Participants included Isobel Dixon, Director, Blake Friedmann Agency, London; Carol Frederick, Director, International Scouting at the Sanford Greenburger Agency; Lucinda Karter, Director at the French Publishers Agency; Carmen Pinilla, Director of Foreign Rights from the Carmen Balcells Agency, Spain; and David Draper Clark Editor-in-Chief of World Literature Today. As moderator, I had a blast revisiting favorites and learning of new talents. I hope that we’ll have many more such panels and that in the near future you’ll see even more of the below-listed titles in your local bookseller’s window display. In the meantime, join us in pumping up the volume for the following (More TK after the holiday.)

RECOMMENDATIONS FROM LUCINDA KARTER, FRENCH PUBLISHING AGENCY

Amelie Nothomb and her new novel Ni d’Adam ni d’Eve

Stéphane Audeguy‘s The Theory of Clouds (Harcourt, 2007)

and Alabama Song, the winner of this year’s Goncourt, by Gilles Leroy.

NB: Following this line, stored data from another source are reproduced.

-- ==== Sys2Proof/Machine/Dispatch.lean ====
section
/-! DEFINITION. One arm per command, each a direct call of its meaning. -/
namespace Sys2Proof.Machine

/-- What a command does to the block (R107). -/
def exec (i : Instr) (s : State) : Host.Outcome State Fault Refusal :=
  match i with
  | .nop => Sys2Proof.Machine.execNop s
  | .cfg algf => Sys2Proof.Machine.execCfg algf s
  | .reset => Sys2Proof.Machine.execReset s
  | .update => Sys2Proof.Machine.execUpdate s
  | .finalize => Sys2Proof.Machine.execFinalize s

end Sys2Proof.Machine
end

RECOMMENDATIONS FROM CARMEN PINILLA, CARMEN BALCELLS AGENCY

Guillermo Martinez, The Oxford Murders (Crimenes de Oxford) has sold over 150.000 copies in English language, more than in original Spanish. At Little, Brown UK and MacAdamCage/Penguin US Martinez’s next novel Book of Murders (La Muerte Lenta de Luciana) is being published next May/October.

Carlos Maria Dominguez, The House of Paper (La Casa de Papel) is also a bestselling title in the English illustrated edition of Harvill/Hartcourt Brace.

Three Cuban authors from the island:

Senel Paz, IN THE SKY WITH DIAMONDS (EN EL CIELO CON DIAMANTES). A coming of age prequel to FRESA & CHOCOLATE, set in a boarding school for revolutionaries in Havana in the sixities.

Wendy Guerra, EVERYBODY GOES (TODOS SE VAN). The fictional diary of a young woman who wants to become an artist and telling stories of everyday lives.

Ena Lucia Portela, A HUNDRED OF BOTTLES AGAINST THE WALL (CIEN BOTELLAS EN UNA PARED). A beautiful and funny literary novel of a young woman struggling in an unhappy marriage in the years of the so-called íperiodo especialë.

And the astonishing discovery of ALFAGUARA PRIZE 2007

Luis Leante, SEE HOW MUCH I LOVE YOU (MIRA SI YO TE QUERRE). A magic love story throughout 40 years and against the background of the forgotten people of the Sahara desert, the last Spanish colony in Africa that have been struggling for independence for almost 30 years now.

More Buzz to come after the holiday. Happy Thanksgiving and thanks to all the panelists for this international literary feast.